A question folks often ask at a time like this is, “Why?” or its variation “Why me?” I gave up that question twenty-five years ago when a friend took her own life and that event coupled with earlier trauma sent me into post-traumatic stress. Just as I was improving a couple of years later, I was diagnosed with breast cancer when my children were six and eight. But by then, I’d given up on “Why?” because the Lord had shown me that I didn’t have the puzzle pieces to understand the answer to that question—it was the finite trying to understand the infinite. “Why me?” leads to fist shaking at God demanding he defend himself. It leads to a dying spirit and really no exit door. I learned to trust God and His reasons for why he allowed all of it to happen.

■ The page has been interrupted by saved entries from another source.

-- ==== Sys2Proof/Machine/Sync.lean ====
section
/-!
DEFINITION. Synchronisation: sync objects, fences, watermarks, barriers, notify registers and promise cells
(R275-R300), and what a hart leaves behind when it ends (R280, R288, R298).

Acts are in one total order and an access performs at its place in it, so releases and acquires order nothing more
(log 2).
-/

namespace Sys2Proof.Machine

/-! ### Harts by identity -/

/-- Where a hart is resident. -/
def State.findHart (s : State) (id : BitVec 48) : Option (CoreId × CtxId) :=
  (allCores.flatMap fun c => (List.finRange 5).map fun x => (c, x)).find? fun p =>
    s.status p.1 p.2 != .free && (s.hart p.1 p.2).id == id

/-- A resident hart changed. -/
def State.modifyHartOf (s : State) (id : BitVec 48) (f : Hart → Hart) : State :=
  match s.findHart id with
  | some (c, x) => s.setHart c x (f (s.hart c x))
  | none => s

/-! ### The waiter pool (R279) -/

/-- Entries of the pool of a slice that are taken. -/
def Device.pooled (d : Device) (slice : SliceId) : Nat :=
  let here (pa : Nat) : Bool := d.homeOf pa == slice
  (d.acqWaiters.filter fun w => !w.polls && w.granted.isNone && here w.pa).length
    + (d.barWaiters.filter fun w => !w.polls && here w.pa).length
    + (d.promiseWaiters.filter fun w => !w.polls && here w.root).length

/-- The pool of an address's home slice is full. -/
def Device.poolIsFull (d : Device) (pa : Nat) : Bool := decide (4096 ≤ d.pooled (d.homeOf pa))

/-- The address of a synchronisation instruction, aligned and at home: its physical address (R277, R286). -/
def State.syncHome (s : State) (align : Nat) (va : Word) : Except Stop (Nat × State) :=
  if !isAligned align va then raise s causeAlign va
  else
    match s.rmwPlace .memory va with
    | .error e => .error e
    | .ok (pa, _, s) => .ok (pa, s)

/-- An rmw that a slice or a polling core makes on behalf of the hart that acts: on a poisoned line or in a lost frame its
launch is fenced instead (R135, R136). -/
def State.onBehalf (s : State) (pa : Nat) (f : State → State) : State :=
  if s.dev.isPoisoned pa || s.dev.isLost pa then s.fenceLaunch s.me.link.launch causeFenced else f s

/-- A push of the hart that acts is still on its way into a region that it has bound to an object: a release of the object
covers it (R278, R317). -/
def State.boundPushes (s : State) (object : Word) : Bool :=
  let bound := s.me.bindings.filter (·.object == object)
  s.dev.outgoing.any fun o => match o with
    | .push _ q _ _ va n _ => q.core == s.cur.core && q.hart == s.me.id &&
        bound.any fun b => overlap b.base.toNat b.length.toNat va.toNat n
    | _ => false

/-! ### Sync objects (R277-R281) -/

/-- The object at an address is held by a hart. -/
def State.isHolder (s : State) (pa : Nat) (id : BitVec 48) : Bool :=
  let w := s.getWord pa
  bitAt w 63 && fieldOf w 0 48 == id.toNat

/-- BOOST of an object is the highest priority of its waiters (R277, R281). -/
def State.setBoost (s : State) (pa : Nat) : State :=
  let ws := s.dev.acqWaiters.filter fun w => w.pa == pa && w.granted.isNone
  s.putWord pa (setField (s.getWord pa) 56 3 (ws.foldl (fun m w => max m w.prio.toNat) 0))

/-- A hart takes an object: HELD and HOLDER; ABANDONED is cleared, and was the D of its ACQ. -/
def State.giveObject (s : State) (pa : Nat) (id : BitVec 48) : State :=
  let w := s.getWord pa
  (s.putWord pa (setField (setBit (setBit w 62 false) 63 true) 0 48 id.toNat)).modifyDev fun d =>
    { d with held := (id, pa) :: d.held.filter (·.2 != pa) }

/-- An object becomes free, or its first queued waiter's (R279, R280). -/
def State.freeObject (s : State) (pa : Nat) (abandoned : Bool) : State :=
  let s := if abandoned then s.putWord pa (setBit (s.getWord pa) 62 true) else s
  let first (w : Waiter) : Bool := w.pa == pa && w.granted.isNone && !w.polls
  match s.dev.acqWaiters.find? first with
  | some w =>
    let d := bitAt (s.getWord pa) 62
    let grant (w : Waiter) : Waiter := { w with granted := some d }
    ((s.giveObject pa w.hart).modifyDev fun dev =>
      { dev with acqWaiters := modifyFirst first grant dev.acqWaiters }).setBoost pa
  | none =>
    ((s.putWord pa (setBit (s.getWord pa) 63 false)).modifyDev fun dev =>
      { dev with held := dev.held.filter (·.2 != pa) }).setBoost pa

/-- An object released by REL or EXIT: VERSION advances. -/
def State.releaseObject (s : State) (pa : Nat) : State :=
  (s.putWord (pa + 8) (s.getWord (pa + 8) + 1)).freeObject pa false

/-- The entries of the hart that acts leave the queue of an object. -/
def State.unqueueAcq (s : State) (pa : Nat) : State :=
  let mine (w : Waiter) : Bool := w.hart == s.me.id && w.pa == pa
  if s.dev.acqWaiters.any mine then
    (s.modifyDev fun d => { d with acqWaiters := d.acqWaiters.filter fun w => !mine w }).setBoost pa
  else s

/-- A grant of an object that its home slice has made to the hart that acts, and that has not reached it (R301). -/
def State.grantOnWay (s : State) (pa : Nat) : Option Bool :=
  (s.dev.acqWaiters.find? fun w => w.hart == s.me.id && w.pa == pa && w.granted.isSome).bind (·.granted)

/-- The grant of an object that has reached the hart that acts (R279). -/
def Hart.grantOf (h : Hart) (va : Word) : Option Word := (h.grant.filter (·.1 == va)).map (·.2)

/-- The hart that acts joins the queue of an object, unless it stands there. -/
def State.queueAcq (s : State) (va : Word) (pa : Nat) : State :=
  if s.dev.acqWaiters.any (fun w => w.hart == s.me.id && w.pa == pa) then s
  else
    (s.modifyDev fun d =>
      { d with acqWaiters := d.acqWaiters ++
          [{ hart := s.me.id, pa, va, prio := s.me.link.prio, polls := d.poolIsFull pa, granted := none }] }).setBoost pa

/-- ACQ (R279): a grant of its object that has been made to the hart completes it (R301). -/
def execAcq (d a : Reg) (fa : Bool) (s : State) : Host.Outcome State Fault Refusal :=
  issue s
    { regs := [⟨2, d, isScalar d⟩, ⟨0, a, isAddress a⟩]
      sources := [⟨0, .x, a, fa⟩]
      dests := [(.x, d)]
      commits := true
      orders := true } fun s =>
    let va := s.me.readX a
    match s.me.grantOf va with
    | some g => .ok (s.modifyMe fun h => ({ h with grant := none } : Hart).writeX d g)
    | none =>
      match s.syncHome 16 va with
      | .error e => .error e
      | .ok (pa, s) =>
        match s.grantOnWay pa with
        | some g => .ok ((s.unqueueAcq pa).modifyMe fun h => h.writeX d (wordOfBool g))
        | none =>
          if s.isHolder pa s.me.id then raise s causeIllegal va
          else if bitAt (s.getWord pa) 63 then .error (.wait (.acq va pa) (s.queueAcq va pa))
          else
            let g := wordOfBool (bitAt (s.getWord pa) 62)
            .ok (((s.unqueueAcq pa).giveObject pa s.me.id).modifyMe fun h => h.writeX d g)

/-- REL (R279): a SYSTEM release of the bound regions, and of what the matrix unit has still to read (R317, R326). -/
def execRel (a : Reg) (fa : Bool) (s : State) : Host.Outcome State Fault Refusal :=
  issue s
    { regs := [⟨0, a, isAddress a⟩], sources := [⟨0, .x, a, fa⟩], commits := true, orders := true, releases := some false } fun s =>
    let va := s.me.readX a
    match s.syncHome 16 va with
    | .error e => .error e
    | .ok (pa, t) =>
      if !t.isHolder pa t.me.id then raise t causeIllegal va
      else if s.boundPushes va then .error (.wait (.release true) s)
      else .ok (t.releaseObject pa)

/-- ACQ_GRANT (R279): the grant at the home slice reaches its waiter. -/
def execAcqGrant (core : CoreId) (ctx : UserCtx) (s : State) : Host.Outcome State Fault Refusal :=
  let x := userId ctx
  let id := (s.hart core x).id
  let mine (w : Waiter) : Bool := w.hart == id && w.granted.isSome
  match s.dev.acqWaiters.find? mine with
  | some w =>
    if s.status core x = .free then .next s
    else
      .next ((s.modifyDev fun d => { d with acqWaiters := eraseFirst mine d.acqWaiters }).setHart core x
        { s.hart core x with grant := w.granted.map fun g => (w.va, wordOfBool g) })
  | none => .next s

/-- BIND (R278). -/
def execBind (d a : Reg) (b : Src) (fa : Bool) (s : State) : Host.Outcome State Fault Refusal :=
  issue s
    { len := srcBytes b
      regs := [⟨2, d, isAddress d⟩, ⟨0, a, isAddress a⟩] ++ srcField isScalar b
      sources := ⟨0, .x, a, fa⟩ :: srcSource .x b ++ [⟨2, .x, d, false⟩]
      commits := true } fun s =>
    let h := s.me
    let e : Binding := { object := h.readX d, base := h.readX a, length := h.srcWord b }
    let same (o : Binding) : Bool := o.object == e.object && o.base == e.base
    if e.length = 0 ∨ 2 ^ 40 < e.length.toNat then raise s causeIllegal e.length
    else if h.bindings.any same then
      .ok (s.modifyMe fun h => { h with bindings := h.bindings.map fun o => if same o then e else o })
    else if 16 ≤ h.bindings.length then raise s causeIllegal e.object
    else .ok (s.modifyMe fun h => { h with bindings := h.bindings ++ [e] })

/-- UNBIND (R278). -/
def execUnbind (d a : Reg) (fa : Bool) (s : State) : Host.Outcome State Fault Refusal :=
  issue s
    { regs := [⟨2, d, isAddress d⟩, ⟨0, a, isAddress a⟩]
      sources := [⟨0, .x, a, fa⟩, ⟨2, .x, d, false⟩]
      commits := true } fun s =>
    .ok (s.modifyMe fun h =>
      { h with bindings := h.bindings.filter fun o => !(o.object == h.readX d && o.base == h.readX a) })

/-! ### Fences (R282) -/

/-- A fence that releases: the strip is committed, and every access that it covers at VCFG.SCOPE has performed (R317,
R326).  A full fence also orders the hart's earlier reads before what follows (R305). -/
def releaseFence (orders : Bool) (s : State) : Host.Outcome State Fault Refusal :=
  issue s { commits := true, orders, releases := some s.me.systemScope } fun s => .ok s

def execFenceFull (s : State) : Host.Outcome State Fault Refusal := releaseFence true s
def execFenceRel (s : State) : Host.Outcome State Fault Refusal := releaseFence false s
def execFenceAcq (s : State) : Host.Outcome State Fault Refusal := issue s { commits := true, orders := true } fun s => .ok s
def execFenceIfetch (s : State) : Host.Outcome State Fault Refusal :=
  issue s { commits := true } fun s => .ok (s.modifyMe fun h => { h with blocks := [] })

/-! ### Watermarks (R283-R285) -/

/-- What WMLINK and the launch descriptor require of a link descriptor. -/
def Watermark.valid (w : Watermark) : Bool :=
  isAligned 8 w.word && [1, 2, 4, 8].contains w.unit.toNat && w.limit.toNat % w.unit.toNat == 0

/-- A watermark field. -/
def isWatermark (r : Reg) : Bool := isBelow 8 r

def execWmlink (d a : Reg) (fa : Bool) (s : State) : Host.Outcome State Fault Refusal :=
  issue s
    { regs := [⟨2, d, isWatermark d⟩, ⟨0, a, isAddress a⟩]
      sources := [⟨0, .x, a, fa⟩]
      commits := true } fun s =>
    let va := s.me.readX a
    if !isAligned 32 va then raise s causeWmlinkbad va
    else
      match s.loadWords .memory 4 va with
      | .error e => .error e
      | .ok (ws, s) =>
        let at_ (n : Nat) : Word := (ws[n]?).getD 0
        let w : Watermark := { word := at_ 0, base := at_ 1, limit := at_ 2, unit := at_ 3 }
        if w.valid then .ok (s.modifyMe fun h => { h with w := vset h.w d.toNat w }) else raise s causeWmlinkbad va

/-- WMPUB (R284). -/
def execWmpub (d : Reg) (b : Src) (s : State) : Host.Outcome State Fault Refusal :=
  issue s
    { len := srcBytes b
      regs := [⟨2, d, isWatermark d⟩] ++ srcField isScalar b
      sources := srcSource .x b
      commits := true
      orders := true
      releases := some s.me.systemScope } fun s =>
    let w := (vget s.me.w d.toNat {}).word
    let n := (s.me.srcWord b).toNat
    if w = 0 then raise s causeWmlinkbad 0
    else
      match s.rmwPlace .memory w with
      | .error e => .error e
      | .ok (pa, old, s) => .ok (if old < n then s.putWord pa n else s)

/-- WATERMARK_RELEASE (R285): a waiting element's word has passed its count. -/
def execWatermarkRelease (core : CoreId) (ctx : UserCtx) (s : State) : Host.Outcome State Fault Refusal :=
  match s.status core (userId ctx) with
  | .waiting (.watermark w n) =>
    if s.watermarkPassed core (userId ctx) w n then .next (s.setStatus core (userId ctx) .running) else .next s
  | _ => .next s

/-! ### Barriers (R286-R288) -/

/-- A phase completes whenever POISON is clear and every member has arrived. -/
def State.settleBarrier (s : State) (pa : Nat) : State :=
  let members := s.getWord pa
  if !bitAt (s.getWord (pa + 24)) 0 && decide (0 < members) && s.getWord (pa + 8) == members then
    ((s.putWord (pa + 16) (s.getWord (pa + 16) + 1)).putWord (pa + 8) 0).modifyDev fun d =>
      { d with barWaiters := d.barWaiters.filter (·.pa != pa) }
  else s

/-- One member leaves; with none left POISON and ARRIVED are cleared. -/
def State.leaveBarrier (s : State) (pa : Nat) (arrived : Bool) : State :=
  let s := s.putWord pa (s.getWord pa - 1)
  let s := if arrived then s.putWord (pa + 8) (s.getWord (pa + 8) - 1) else s
  let s := if s.getWord pa = 0 then (s.putWord (pa + 24) (setBit (s.getWord (pa + 24)) 0 false)).putWord (pa + 8) 0 else s
  s.settleBarrier pa

/-- The entry of a barrier in a membership table. -/
def Hart.membership (h : Hart) (va : Word) : Option Membership := h.barriers.find? (·.va == va)

/-- The hart that acts leaves the barrier of an entry of its table (R287). -/
def State.leaveMember (s : State) (m : Membership) (pa : Nat) : State :=
  ((s.leaveBarrier pa (m.gen.toNat == s.getWord (pa + 16))).modifyDev fun d =>
    { d with
      members := d.members.filter fun e => !(e.hart == s.me.id && e.va == m.va)
      barWaiters := d.barWaiters.filter fun w => !(w.hart == s.me.id && w.pa == pa) }).modifyMe fun h =>
    { h with barriers := h.barriers.filter (·.va != m.va) }

def execBarjoin (d a : Reg) (fa : Bool) (s : State) : Host.Outcome State Fault Refusal :=
  issue s
    { regs := [⟨2, d, isScalar d⟩, ⟨0, a, isAddress a⟩]
      sources := [⟨0, .x, a, fa⟩]
      dests := [(.x, d)]
      commits := true
      orders := true } fun s =>
    let va := s.me.readX a
    match s.syncHome 32 va with
    | .error e => .error e
    | .ok (pa, s) =>
      if bitAt (s.getWord (pa + 24)) 0 then raise s causeBarbroke va
      else if (s.me.membership va).isSome then .ok (s.modifyMe fun h => h.writeX d 1)
      else if 8 ≤ s.me.barriers.length then raise s causeIllegal va
      else
        let gen := word (s.getWord (pa + 16)) - 1
        let s := (s.putWord pa (s.getWord pa + 1)).modifyDev fun dev =>
          { dev with members := dev.members ++ [{ hart := s.me.id, va, pa }] }
        .ok ((s.modifyMe fun h =>
          ({ h with barriers := h.barriers ++ [{ va, gen, pending := false }] } : Hart).writeX d 0).settleBarrier pa)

The question I began to ask all those years ago was “What now?” which is a path to a renewed spirit, and God’s unlimited possibilities. The answer to that had to do with writing—in fact, the beginning of the books and blog posts was during that time. That was the answer to my “What now?” then, and I thought would continue to be so, but God might want to do something new. We’d see.
My situation with two fractured wrists would take praying and pondering. During this time, the Lord instructed me not to move too fast into telling the story but give myself time to process. I wondered what I would put back into my closet and what I would let go of. We’d see. But again, in the meantime I saw so many ways God was present and with me. That was more than enough.